Даже на их фоне Грэм Грин, прослуживший в MI6 всего лишь около трех лет в годы Второй мировой войны и пришедший туда уже автором бестселлеров, выглядит впечатляюще со своими миллионными тиражами и десятками голливудских экранизаций — а Грин один из самых часто экранизируемых авторов ХХ века. И к тому же автор с наибольшим числом номинаций на Нобелевскую премию по литературе за всю ее, премии, историю. Правда, лауреатом Грин так и не стал, для Нобелевского комитета его книги были слишком detective stories. Тем не менее, оставаясь автором жанровым, он, бесспорно, принадлежит к миру «большой» литературы, в который ни Форсайт, ни Ле Карре, положа руку на сердце, не попадают даже через служебный вход. Более того, именно романы Грина создали новый канон жанра и нового, вернее, изменившегося почти до неузнаваемости героя, из главных черт и свойств которого и Ле Карре, и Форсайт позже успешно выстроили основы своих собственных триумфов.

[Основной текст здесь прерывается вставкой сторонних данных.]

/-- Registers of block 5 (R18). -/
def rowsOf5 : List RegRow :=
  [⟨0x50000, 1, 0x400000, 1, 0x400000, 1, 0x400000, 0x3, 0x0, 0x0, 0x0⟩ /- CAL_CTRL -/,
   ⟨0x50004, 1, 0x400000, 1, 0x400000, 1, 0x400000, 0x0, 0x10000f, 0x0, 0x0⟩ /- CAL_STATUS -/,
   ⟨0x50008, 1, 0x400000, 1, 0x400000, 1, 0x400000, 0xf, 0x0, 0x0, 0x0⟩ /- CAL_IRQ_EN -/,
   ⟨0x5000c, 1, 0x400000, 1, 0x400000, 1, 0x400000, 0x0, 0x0, 0x0, 0x0⟩ /- CAL_APPLY_COUNT -/,
   ⟨0x50010, 1, 0x400000, 1, 0x400000, 1, 0x400000, 0x3f7e, 0x0, 0x0, 0x0⟩ /- CAL_CHECK_CTRL -/,
   ⟨0x50014, 1, 0x400000, 1, 0x400000, 1, 0x400000, 0xffffffff, 0x0, 0x0, 0x0⟩ /- CAL_CHECK_A -/,
   ⟨0x50018, 1, 0x400000, 1, 0x400000, 1, 0x400000, 0xffffffff, 0x0, 0x0, 0x0⟩ /- CAL_CHECK_B -/,
   ⟨0x5001c, 1, 0x400000, 1, 0x400000, 1, 0x400000, 0xffffffff, 0x0, 0x0, 0x0⟩ /- CAL_CHECK_VALUE -/,
   ⟨0x50020, 1, 0x400000, 1, 0x400000, 1, 0x400000, 0xffff, 0x0, 0x0, 0x0⟩ /- CAL_CHECK_TOL -/,
   ⟨0x50024, 1, 0x400000, 1, 0x400000, 1, 0x400000, 0x0, 0x0, 0x0, 0x0⟩ /- CAL_CHECK_STATUS -/,
   ⟨0x50028, 1, 0x400000, 1, 0x400000, 1, 0x400000, 0x0, 0x0, 0x0, 0x0⟩ /- CAL_CNT_ACCEPT -/,
   ⟨0x5002c, 1, 0x400000, 1, 0x400000, 1, 0x400000, 0x0, 0x0, 0x0, 0x0⟩ /- CAL_CNT_REJECT -/,
   ⟨0x50030, 1, 0x400000, 1, 0x400000, 1, 0x400000, 0x0, 0x0, 0x0, 0x0⟩ /- CAL_SWITCH_ERR -/,
   ⟨0x50200, 1, 0x400000, 1, 0x400000, 64, 0x4, 0x0, 0x0, 0x0, 0x0⟩ /- CAL_En_APPLIED -/,
   ⟨0x51000, 1, 0x400000, 2, 0x800, 64, 0x20, 0xdf3fffff, 0x0, 0x10000000, 0x0⟩ /- CAL_Bb_En_TARGET -/,
   ⟨0x51004, 1, 0x400000, 2, 0x800, 64, 0x20, 0x1f1f, 0x0, 0x1f00, 0x0⟩ /- CAL_Bb_En_FIELD -/,
   ⟨0x51008, 2, 0x800, 64, 0x20, 5, 0x4, 0xffffffff, 0x0, 0x0, 0x0⟩ /- CAL_Bb_En_Pp -/]

/-- Registers of block 6 (R18). -/
def rowsOf6 : List RegRow :=
  [⟨0x60000, 1, 0x400000, 1, 0x400000, 1, 0x400000, 0x3, 0x0, 0x0, 0x0⟩ /- VSP_CTRL -/,
   ⟨0x60004, 1, 0x400000, 1, 0x400000, 1, 0x400000, 0x0, 0x100007, 0x0, 0x0⟩ /- VSP_STATUS -/,
   ⟨0x60008, 1, 0x400000, 1, 0x400000, 1, 0x400000, 0x7, 0x0, 0x0, 0x0⟩ /- VSP_IRQ_EN -/,
   ⟨0x6000c, 1, 0x400000, 1, 0x400000, 1, 0x400000, 0xffffffff, 0x0, 0x0, 0x0⟩ /- VSP_BASE_A -/,
   ⟨0x60010, 1, 0x400000, 1, 0x400000, 1, 0x400000, 0xffffffff, 0x0, 0x0, 0x0⟩ /- VSP_BASE_B -/,
   ⟨0x60014, 1, 0x400000, 1, 0x400000, 1, 0x400000, 0x0, 0x0, 0x0, 0x0⟩ /- VSP_NEXT -/,
   ⟨0x60018, 1, 0x400000, 1, 0x400000, 1, 0x400000, 0x0, 0x0, 0x0, 0x0⟩ /- VSP_SECONDS -/,
   ⟨0x6001c, 1, 0x400000, 1, 0x400000, 1, 0x400000, 0x0, 0x0, 0x0, 0x0⟩ /- VSP_BOOT -/,
   ⟨0x60020, 1, 0x400000, 1, 0x400000, 1, 0x400000, 0xffffffff, 0x0, 0x0, 0x0⟩ /- VSP_DRING_LO -/,
   ⟨0x60024, 1, 0x400000, 1, 0x400000, 1, 0x400000, 0xff, 0x0, 0x0, 0x0⟩ /- VSP_DRING_HI -/,
   ⟨0x60028, 1, 0x400000, 1, 0x400000, 1, 0x400000, 0x1fff, 0x0, 0x1000, 0x0⟩ /- VSP_DRING_CFG -/,
   ⟨0x6002c, 1, 0x400000, 1, 0x400000, 1, 0x400000, 0x0, 0x0, 0x0, 0x0⟩ /- VSP_DRING_USED -/,
   ⟨0x60030, 1, 0x400000, 1, 0x400000, 1, 0x400000, 0x0, 0x0, 0x0, 0x0⟩ /- VSP_LOST -/,
   ⟨0x60040, 1, 0x400000, 1, 0x400000, 1, 0x400000, 0xffff, 0x0, 0x0, 0x0⟩ /- VSP_RAISE_CODE -/,
   ⟨0x60044, 1, 0x400000, 1, 0x400000, 4, 0x4, 0xffffffff, 0x0, 0x0, 0x0⟩ /- VSP_RAISE_Pi -/,
   ⟨0x60060, 1, 0x400000, 1, 0x400000, 1, 0x400000, 0xffff, 0x0, 0x0, 0x0⟩ /- VSP_READ_IDX -/,
   ⟨0x60064, 1, 0x400000, 1, 0x400000, 1, 0x400000, 0x0, 0x0, 0x0, 0x0⟩ /- VSP_READ_STATUS -/,
   ⟨0x60080, 1, 0x400000, 1, 0x400000, 8, 0x4, 0x0, 0x0, 0x0, 0x0⟩ /- VSP_READ_Ww -/]

/-- Registers of block 7 (R18). -/
def rowsOf7 : List RegRow :=
  [⟨0x70000, 1, 0x400000, 1, 0x400000, 1, 0x400000, 0x3, 0x0, 0x0, 0x0⟩ /- PMC_CTRL -/,
   ⟨0x70004, 1, 0x400000, 1, 0x400000, 1, 0x400000, 0x0, 0x100007, 0x0, 0x0⟩ /- PMC_STATUS -/,
   ⟨0x70008, 1, 0x400000, 1, 0x400000, 1, 0x400000, 0x7, 0x0, 0x0, 0x0⟩ /- PMC_IRQ_EN -/,
   ⟨0x7000c, 1, 0x400000, 1, 0x400000, 1, 0x400000, 0xfff, 0x0, 0x0, 0x0⟩ /- PMC_PERM -/,
   ⟨0x70010, 1, 0x400000, 1, 0x400000, 1, 0x400000, 0x0, 0xffffffff, 0x0, 0x0⟩ /- PMC_WRAP_LO -/,
   ⟨0x70014, 1, 0x400000, 1, 0x400000, 1, 0x400000, 0x0, 0xffffffff, 0x0, 0x0⟩ /- PMC_WRAP_HI -/,
   ⟨0x70018, 1, 0x400000, 1, 0x400000, 1, 0x400000, 0xffffffff, 0x0, 0x0, 0x0⟩ /- PMC_DUMP_LO -/,
   ⟨0x7001c, 1, 0x400000, 1, 0x400000, 1, 0x400000, 0xff, 0x0, 0x0, 0x0⟩ /- PMC_DUMP_HI -/,
   ⟨0x70020, 1, 0x400000, 1, 0x400000, 1, 0x400000, 0xffffffff, 0x0, 0x0, 0x0⟩ /- PMC_DUMP_CFG -/,
   ⟨0x70024, 1, 0x400000, 1, 0x400000, 1, 0x400000, 0x0, 0x0, 0x0, 0x0⟩ /- PMC_DUMP_SEQ -/,
   ⟨0x70028, 1, 0x400000, 1, 0x400000, 1, 0x400000, 0xffff, 0x0, 0x3e8, 0x0⟩ /- PMC_BW_CFG -/,
   ⟨0x70100, 1, 0x400000, 1, 0x400000, 64, 0x10, 0xfbffffff, 0x0, 0x0, 0x0⟩ /- PMC_CNTc_SEL -/,
   ⟨0x70104, 1, 0x400000, 1, 0x400000, 64, 0x10, 0xffffffff, 0x0, 0x0, 0x0⟩ /- PMC_CNTc_LO -/,
   ⟨0x70108, 1, 0x400000, 1, 0x400000, 64, 0x10, 0xffff, 0x0, 0x0, 0x0⟩ /- PMC_CNTc_HI -/,
   ⟨0x70500, 1, 0x400000, 1, 0x400000, 25, 0x4, 0x0, 0x0, 0x0, 0x0⟩ /- PMC_BWp -/]

/-- Registers of block 8 (R18). -/
def rowsOf8 : List RegRow :=
  [⟨0x80000, 1, 0x400000, 1, 0x400000, 1, 0x400000, 0x0, 0x10ffff, 0x0, 0x0⟩ /- DMA_STATUS -/,
   ⟨0x80004, 1, 0x400000, 1, 0x400000, 1, 0x400000, 0xffff, 0x0, 0x0, 0x0⟩ /- DMA_IRQ_EN -/,
   ⟨0x80008, 1, 0x400000, 1, 0x400000, 1, 0x400000, 0x0, 0xffff, 0x0, 0x0⟩ /- DMA_DONE -/,
   ⟨0x8000c, 1, 0x400000, 1, 0x400000, 1, 0x400000, 0xffff, 0x0, 0x0, 0x0⟩ /- DMA_DONE_IRQ_EN -/,
   ⟨0x80010, 1, 0x400000, 1, 0x400000, 1, 0x400000, 0x0, 0x0, 0x0, 0x0⟩ /- DMA_BUSY -/,
   ⟨0x80100, 1, 0x400000, 1, 0x400000, 16, 0x40, 0xfc, 0x0, 0x0, 0x0⟩ /- DMA_Dn_CTRL -/,
   ⟨0x80104, 1, 0x400000, 1, 0x400000, 16, 0x40, 0x0, 0x0, 0x0, 0x0⟩ /- DMA_Dn_STATUS -/,
   ⟨0x80108, 1, 0x400000, 1, 0x400000, 16, 0x40, 0xffffffff, 0x0, 0x0, 0x0⟩ /- DMA_Dn_SRC_LO -/,
   ⟨0x8010c, 1, 0x400000, 1, 0x400000, 16, 0x40, 0xffffffff, 0x0, 0x0, 0x0⟩ /- DMA_Dn_SRC_HI -/,
   ⟨0x80110, 1, 0x400000, 1, 0x400000, 16, 0x40, 0xffffffff, 0x0, 0x0, 0x0⟩ /- DMA_Dn_DST_LO -/,
   ⟨0x80114, 1, 0x400000, 1, 0x400000, 16, 0x40, 0xffffffff, 0x0, 0x0, 0x0⟩ /- DMA_Dn_DST_HI -/,
   ⟨0x80118, 1, 0x400000, 1, 0x400000, 16, 0x40, 0xffffffff, 0x0, 0x0, 0x0⟩ /- DMA_Dn_LEN -/,
   ⟨0x8011c, 1, 0x400000, 1, 0x400000, 16, 0x40, 0xffffffff, 0x0, 0x0, 0x0⟩ /- DMA_Dn_FILL_LO -/,
   ⟨0x80120, 1, 0x400000, 1, 0x400000, 16, 0x40, 0xffffffff, 0x0, 0x0, 0x0⟩ /- DMA_Dn_FILL_HI -/,
   ⟨0x80124, 1, 0x400000, 1, 0x400000, 16, 0x40, 0x0, 0x0, 0x0, 0x0⟩ /- DMA_Dn_DONE_BYTES -/,
   ⟨0x80128, 1, 0x400000, 1, 0x400000, 16, 0x40, 0x0, 0x0, 0x0, 0x0⟩ /- DMA_Dn_ERR_ADDR_LO -/,
   ⟨0x8012c, 1, 0x400000, 1, 0x400000, 16, 0x40, 0x0, 0x0, 0x0, 0x0⟩ /- DMA_Dn_ERR_ADDR_HI -/,
   ⟨0x80130, 1, 0x400000, 1, 0x400000, 16, 0x40, 0x0, 0x0, 0x0, 0x0⟩ /- DMA_Dn_MM_OFS -/,
   ⟨0x80134, 1, 0x400000, 1, 0x400000, 16, 0x40, 0x0, 0x0, 0x0, 0x0⟩ /- DMA_Dn_MM_COUNT -/]

/-- Registers of block 9 (R18). -/
def rowsOf9 : List RegRow :=
  [⟨0x90000, 1, 0x400000, 1, 0x400000, 1, 0x400000, 0x0, 0x0, 0x0, 0x0⟩ /- VALE_CTRL -/,
   ⟨0x90004, 1, 0x400000, 1, 0x400000, 1, 0x400000, 0x0, 0x10000f, 0x0, 0x0⟩ /- VALE_STATUS -/,
   ⟨0x90008, 1, 0x400000, 1, 0x400000, 1, 0x400000, 0xf, 0x0, 0x0, 0x0⟩ /- VALE_IRQ_EN -/,
   ⟨0x9000c, 1, 0x400000, 1, 0x400000, 1, 0x400000, 0x0, 0x0, 0x0, 0x0⟩ /- VALE_ERR_INFO -/,
   ⟨0x90010, 1, 0x400000, 1, 0x400000, 1, 0x400000, 0x0, 0x0, 0x0, 0x0⟩ /- VALE_CNT_CORR -/,
   ⟨0x90014, 1, 0x400000, 1, 0x400000, 1, 0x400000, 0x0, 0x0, 0x0, 0x0⟩ /- VALE_CNT_SPLIT -/,
   ⟨0x90100, 1, 0x400000, 1, 0x400000, 16, 0x4, 0x0, 0x0, 0x0, 0x0⟩ /- VALE_CONFLICTm -/]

В этом смысле — а не только по возрасту — оба они последователи и популяризаторы Грэма Грина, превратившие в массовый жанр его литературные находки. Правда, этот успех «наследников» задним числом заставляет нас принимать книги Грина за то, чем они не являются. Или являются не в полной мере.

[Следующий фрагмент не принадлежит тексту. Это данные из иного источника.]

-- ==== Sys2Proof/Machine/Records.lean ====
section
/-! DEFINITION. What the device records and tells: journal entries (R335, R338), Vesper records (R385, R387), sheet events to cores,
host, finisher and fabric devices (R59, R60, R220, R334, R359, R409), and the fabric's sending side (R361, R362, R368). -/

namespace Sys2Proof.Machine

/-- A number kept between two bounds. -/
def clamp (lo hi v : Nat) : Nat := if v < lo then lo else if hi < v then hi else v

/-! ## Vesper -/

/-- The 1/256 s within the present operating second (R385, R386, log 12). -/
def State.subsec (s : State) : Nat := min 255 ((3000000000 - (s.due.second - s.clock)) * 256 / 3000000000)

/-- The entries that the Vesper DRAM ring holds (R387, R397). -/
def State.vspEntries (s : State) : Nat := clamp 256 4096 (s.rd Reg.VSP_DRING_CFG_ENTRIES)

/-- A record enters the DRAM ring, or is dropped and counted when the ring is full (R387, R389). -/
def State.vesper (s : State) (code flags src p0 p1 p2 p3 : Nat) : State :=
  if s.vsp.ring.length < s.vspEntries then
    let frozen := if s.on Reg.VSP_CTRL_FREEZE then 8 else 0
    let r : VspRec := { code := code, flags := flags ||| frozen, src := src, seconds := s.rd Reg.VSP_SECONDS_S,
                        boot := s.rd Reg.VSP_BOOT_COUNT, subsec := s.subsec, p0 := p0, p1 := p1, p2 := p2, p3 := p3 }
    { s with vsp := { s.vsp with ring := s.vsp.ring ++ [r] } }
  else
    let s := { s with vsp := { s.vsp with lostSince := s.vsp.lostSince + 1 } }
    (s.inc Reg.VSP_LOST_COUNT).raise Reg.VSP_STATUS 0

/-- The always-on domain raises a record (R385, R388; its `SRC` is open, log 12). -/
def State.vesperAo (s : State) (code p0 p1 p2 p3 : Nat) : State := s.vesper code 2 (Config.raiseSrc code).toNat p0 p1 p2 p3

/-- The 32 bytes of a record with copy flag `copy` (R385). -/
def VspRec.bytes (r : VspRec) (flags : Nat) : List Byte :=
  let b := leBytes 2 r.code ++ leBytes 1 (r.flags ||| flags) ++ leBytes 1 r.src ++ leBytes 4 r.seconds ++ leBytes 3 r.boot
    ++ leBytes 1 r.subsec ++ leBytes 4 r.p0 ++ leBytes 4 r.p1 ++ leBytes 4 r.p2 ++ leBytes 4 r.p3
  b ++ leBytes 4 (crc32c b)

/-! ## The journal -/

/-- The device's own id (R360). -/
def State.devId (s : State) : Nat := s.rd Reg.FAB_ID_DEV_ID

/-- The next journal sequence number (R335, R351). -/
def State.jrnNext (s : State) : Nat := s.rd64 Reg.JRN_NEXT_SEQ_LO Reg.JRN_NEXT_SEQ_HI

/-- The entries that the journal's DRAM ring holds (R338, R351). -/
def State.jrnEntries (s : State) : Nat := clamp 4096 65536 (s.rd Reg.JRN_DRING_CFG_ENTRIES)

/-- The entries not yet in NVM (R351). -/
def State.jrnUsed (s : State) : Nat := s.jrn.ring.length + s.jrn.night.length + s.jrn.prescan.length

/-- The 64 bytes of an entry with further `flags` (R335). -/
def JrnEntry.bytes (e : JrnEntry) (flags : Nat) : List Byte :=
  let b := leBytes 6 e.seq ++ leBytes 1 e.kind ++ leBytes 1 (e.flags ||| flags) ++ leBytes 8 e.time ++ leBytes 3 e.boot
    ++ leBytes 1 e.qp ++ leBytes 2 e.cmdId ++ leBytes 1 e.opcode ++ leBytes 1 e.reason ++ leBytes 4 e.job ++ leBytes 4 e.sheetSeq
    ++ leBytes 8 e.hostId ++ leBytes 16 e.args ++ leBytes 4 e.origin
  b ++ leBytes 4 (crc32c b)

/-- A fabric message is queued at a port: it moves to virtual channel 1 at a dateline port, and a message that meets a second
dateline is dropped and counted (R362). A LATE_ERROR that crosses a link of version 0x10 loses its address (R364). -/
def State.fabQueue (s : State) (port : Nat) (m : FabMsg) : State :=
  let dateline := s.on (Reg.FAB_P_CFG_DATELINE port) && m.cls ≠ 5
  if dateline && m.vc = 1 then (s.inc Reg.FAB_CNT_ROUTE_ERR_COUNT).raise Reg.FAB_STATUS 9
  else
    let m := if dateline then { m with vc := 1 } else m
    let m := if m.cls = 2 ∧ m.kind = 1 ∧ s.rd (Reg.FAB_P_STATE_VER port) = 0x10 then
        { m with payload := m.payload.take 8 ++ List.replicate 8 0 ++ m.payload.drop 16 }
      else m
    let flits := 1 + (m.payload.length + 31 - 16) / 32
    let s := s.addTo (Reg.FAB_P_CNT_TX_COUNT port) flits
    let s := s.count 22 port flits
    { s with fab := { s.fab with tx := s.fab.tx ++ [(port, m)] } }

/-- The port by which a message for device `d` leaves: none when the entry names no port or a port that is down (R361). -/
def State.fabPort (s : State) (d : Nat) : Option Nat :=
  let p := s.rd (Reg.FAB_ROUTE_PORT d)
  if p < 8 ∧ s.rd (Reg.FAB_P_STATE_STATE p) = 3 then some p else none

/-- This device may send a message of class other than Link: it holds an id (R360). -/
def State.fabReady (s : State) : Bool := s.on Reg.FAB_CTRL_EN && s.on Reg.FAB_ID_VALID

/-- The port that a message of this device for `d` takes, if it can leave (R360, R361). -/
def State.fabRoute (s : State) (d : Nat) : Option Nat := if s.fabReady then s.fabPort d else none

/-- A message of this device leaves for its destination, or is dropped and counted as an event is (R368). -/
def State.fabEvent (s : State) (m : FabMsg) : State :=
  match s.fabRoute m.dst with
  | some p => s.fabQueue p m
  | none => s.inc Reg.FAB_CNT_EV_DROP_COUNT

/-- An entry enters the late-error queue, or is lost (R369). -/
def State.leqPush (s : State) (e : LateErr) : State :=
  if s.fab.leq.length < 64 then
    ({ s with fab := { s.fab with leq := s.fab.leq ++ [e] } }).raise Reg.FAB_STATUS 4
  else (s.inc Reg.FAB_CNT_LEQ_LOST_COUNT).raise Reg.FAB_STATUS 5

/-- A posted WRITE fails at this device: the Vesper record 0x0F01 (R367, R388). -/
def State.writeFailed (s : State) (src tag addr code : Nat) : State :=
  s.vesper 0x0F01 0 26 tag (src + code * 65536) addr (addr / 2 ^ 32)

/-- The LATE_ERROR for a WRITE of device `src` that failed here, with its record (R359, R367). -/
def State.lateError (s : State) (src tag addr code : Nat) : State :=
  let payload := leBytes 4 tag ++ leBytes 1 code ++ [0, 0, 0] ++ leBytes 8 addr ++ leBytes 8 s.meridian ++ List.replicate 8 0
  (s.writeFailed src tag addr code).fabEvent
    { cls := 2, kind := 1, dst := src, src := s.devId, vc := 0, tag := 0, addr := 0, payload := payload }

/-- A posted WRITE of this device leaves, or comes back as a late error 0x5 at once where no route stands (R365, R367, R368). -/
def State.fabWrite (s : State) (dst tag addr : Nat) (payload : List Byte) : State :=
  let m : FabMsg := { cls := 0, kind := 0, dst := dst, src := s.devId, vc := 0, tag := tag, addr := addr, payload := payload }
  match s.fabRoute dst with
  | some p => s.fabQueue p m
  | none => (s.writeFailed s.devId tag addr 5).leqPush { tag := tag, src := s.devId, code := 5, addr := addr }

/-- The journal mirror: a numbered entry goes to the mate with a posted write (R346, R366; the address is open, log 13). -/
def State.mirror (s : State) (e : JrnEntry) : State :=
  if s.on Reg.JRN_MATE_EN then
    let s := { s with jrn := { s.jrn with unacked := s.jrn.unacked ++ [(s.clock + 3000000, e)] } }
    s.fabWrite (s.rd Reg.JRN_MATE_MATE_ID) (2 * 2 ^ 28 + e.seq % 2 ^ 28) 0 (e.bytes 2)
  else s

/-- An entry takes the next sequence number and enters the ring (R335, R338), or the hold-up's own queue (R339). -/
def State.jrnNumber (s : State) (e : JrnEntry) : State :=
  let n := s.jrnNext
  let e := { e with seq := n }
  let s := s.wr64 Reg.JRN_NEXT_SEQ_LO Reg.JRN_NEXT_SEQ_HI (fitNat 48 (n + 1))
  let s := if s.aon.holdUp then { s with jrn := { s.jrn with night := s.jrn.night ++ [e] } }
    else { s with jrn := { s.jrn with ring := s.jrn.ring ++ [e] } }
  s.mirror e

/-- The bare fields of an entry that the device creates (R335). -/
def State.devEntry (s : State) (kind reason sheetSeq hostId args : Nat) : JrnEntry :=
  { seq := 0, kind := kind, flags := 0, time := s.meridian, boot := s.rd Reg.VSP_BOOT_COUNT, qp := 0xFF, cmdId := 0, opcode := 0,
    reason := reason, job := 0, sheetSeq := sheetSeq, hostId := hostId, args := args, origin := s.devId }

/-- A RING_LOSS entry is written when space returns (R338). -/
def State.ringLoss (s : State) : State :=
  if s.jrn.lostCount ≠ 0 ∧ s.jrnUsed < s.jrnEntries then
    let args := s.jrn.lostFirst + s.jrn.lostCount * 2 ^ 64
    let s := { s with jrn := { s.jrn with lostCount := 0 } }
    s.jrnNumber (s.devEntry 0x22 0 0 0 args)
  else s

/-- The device creates a journal entry (R68, R335): dropped and counted when the reserve too is used up (R338); kept unnumbered
until the scan of this DAWN has given the next number (R337, log 14). -/
def State.jrnDevice (s : State) (e : JrnEntry) : State :=
  if s.jrnEntries ≤ s.jrnUsed then
    let s := (s.inc Reg.JRN_LOST_COUNT).raise Reg.JRN_STATUS 1
    if s.jrn.scanned then
      let n := s.jrnNext
      let s := s.wr64 Reg.JRN_NEXT_SEQ_LO Reg.JRN_NEXT_SEQ_HI (fitNat 48 (n + 1))
      let first := if s.jrn.lostCount = 0 then n else s.jrn.lostFirst
      { s with jrn := { s.jrn with lostFirst := first, lostCount := s.jrn.lostCount + 1 } }
    else s
  else if s.jrn.scanned then (s.ringLoss).jrnNumber e
  else { s with jrn := { s.jrn with prescan := s.jrn.prescan ++ [e] } }

/-- Page `n` beside its registers. -/
def State.pageOf (s : State) (n : Nat) : PageX :=
  match s.psq.page[n]? with
  | some x => x
  | none => {}

/-- A journal entry of a PSQ outcome: page entry and tag stand in `ARGS` (R335). -/
def State.jrnOutcome (s : State) (kind reason sheetSeq page tag : Nat) : State :=
  s.jrnDevice (s.devEntry kind reason sheetSeq (s.pageOf page).hostId (page + tag * 256))

/-- The BOOT entry of every DAWN (R335). -/
def State.jrnBoot (s : State) : State :=
  s.jrnDevice (s.devEntry 0x20 0 0 0 (s.rd Reg.SYS_STATE_DAWN_KIND + 4 * s.rd Reg.XSP_BOOT_BANK))

/-! ## Sheet events -/

/-- An event enters the sheet-event queue of core `n`, or is lost (R220). -/
def State.shevPush (s : State) (n : Fin 12) (e : ShEv) : State :=
  s.updCore n fun c => if c.shev.length < 16 then { c with shev := c.shev ++ [e] } else { c with shevLost := true }

/-- The host link is up and the event ring takes entries: its size is 2 to 4,096 (R334, R350). -/
def State.hostRing (s : State) : Bool :=
  s.hst.linkUp && decide (2 ≤ s.rd Reg.HST_EVQ_CFG_SIZE) && decide (s.rd Reg.HST_EVQ_CFG_SIZE ≤ 4096)

/-- A sheet event for the host is written to the event ring, or is dropped (R332, R334; full at one entry below its size, log 15). -/
def State.hostEvent (s : State) (seq tag code spec reason : Nat) : State :=
  if !s.hostRing then s
  else
    let size := s.rd Reg.HST_EVQ_CFG_SIZE
    let tail := s.rd Reg.HST_EVQ_TAIL_TAIL
    let next := (tail + 1) % size
    if next = s.rd Reg.HST_EVQ_HEAD_HEAD then s.raise Reg.HST_STATUS 2
    else
      let bytes := leBytes 4 seq ++ leBytes 1 tag ++ leBytes 1 code ++ leBytes 1 spec ++ leBytes 1 reason ++ leBytes 8 s.meridian
        ++ leBytes 16 0
      let base := s.rd64 Reg.HST_EVQ_BASE_LO Reg.HST_EVQ_BASE_HI
      ((s.hostWrite (base + 32 * tail) bytes).wr Reg.HST_EVQ_TAIL_TAIL next).msixSend 64

/-- The 10 bytes of a finisher frame (R409). -/
def finFrame (count seq code spec reason : Nat) : List Byte :=
  let b := leBytes 1 count ++ leBytes 4 seq ++ leBytes 1 code ++ leBytes 1 spec ++ leBytes 1 reason
  (0x7E : Byte) :: b ++ [b.foldl (· ^^^ ·) 0]

/-- A frame enters the finisher's transmit queue; one that finds 32 is dropped, and only the frame count shows it (R409). -/
def State.finEvent (s : State) (seq code spec reason : Nat) : State :=
  let f := finFrame s.fin.count seq code spec reason
  let q := if s.fin.queue.length < 32 then s.fin.queue ++ [f] else s.fin.queue
  { s with fin := { s.fin with queue := q, count := (s.fin.count + 1) % 256 } }

/-- A sheet event for a fabric device (R359). -/
def State.fabSheetEvent (s : State) (dev seq tag code spec reason : Nat) : State :=
  let payload := leBytes 4 seq ++ leBytes 1 code ++ leBytes 1 spec ++ leBytes 1 reason ++ leBytes 1 tag ++ leBytes 8 s.meridian
    ++ leBytes 16 0
  s.fabEvent { cls := 2, kind := 0, dst := dev, src := s.devId, vc := 0, tag := 0, addr := 0, payload := payload }

/-! ## Consumables -/

/-- One pending increment for consumable unit `u`, if it is AUTH_OK (R321). -/
def State.csmInc (s : State) (u : Nat) : State :=
  if s.on Reg.CSM_CTRL_EN ∧ s.rd (Reg.CSM_U_STATE_STATE u) = 2 then s.incSat (Reg.CSM_U_STATE_PENDING u) else s

/-- A page printed by the stations of `mask` leaves PRINTING: every AUTH_OK unit that serves one of them gains an increment (R321). -/
def State.csmPage (s : State) (mask : Nat) : State :=
  forUpTo 16 s fun s u => if s.rd (Reg.CSM_U_CFG_STATIONS u) &&& mask = 0 then s else s.csmInc u

end Sys2Proof.Machine
end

Его романы действительно выглядят политическими, остросюжетными и детективными, однако сам их жанр — это часть сюжета, а не внешняя его рамка. И образцы этого жанра Грин демонстрирует лишь для того, чтобы последовательно их демонтировать на наших глазах. Мир тайной политики и бесследных исчезновений, мир повстанческих лагерей и полицейских участков, зашифрованных писем, конспиративных квартир и тайников с оружием — весь он целиком лишен у Грина какой бы то ни было загадочности и привлекательности. Это всегда в лучшем случае неприятное, а чаще отвратительное и, главное, абсолютно бессмысленное место.
Кем бы ни были герои его романов и в какие бы серьезные передряги ни попадали, они никогда не бывают именно что героями, сверхлюдьми со сверхспособностями и призванием. Все они в каком-то смысле анти-Бонд, и если undercover — их вынужденное положение, то understatement — их естественное состояние. Агент секретной службы, по Грину,— это незаметный чиновник Кэсл из «Человеческого фактора»: человек, давно похоронивший романтические иллюзии и хорошо знающий, что за любым большим политическим заявлением стоит очень мелкая и очень корыстная цель, а чаще всего множество разных корыстных целей, друг другу безнадежно противоречащих.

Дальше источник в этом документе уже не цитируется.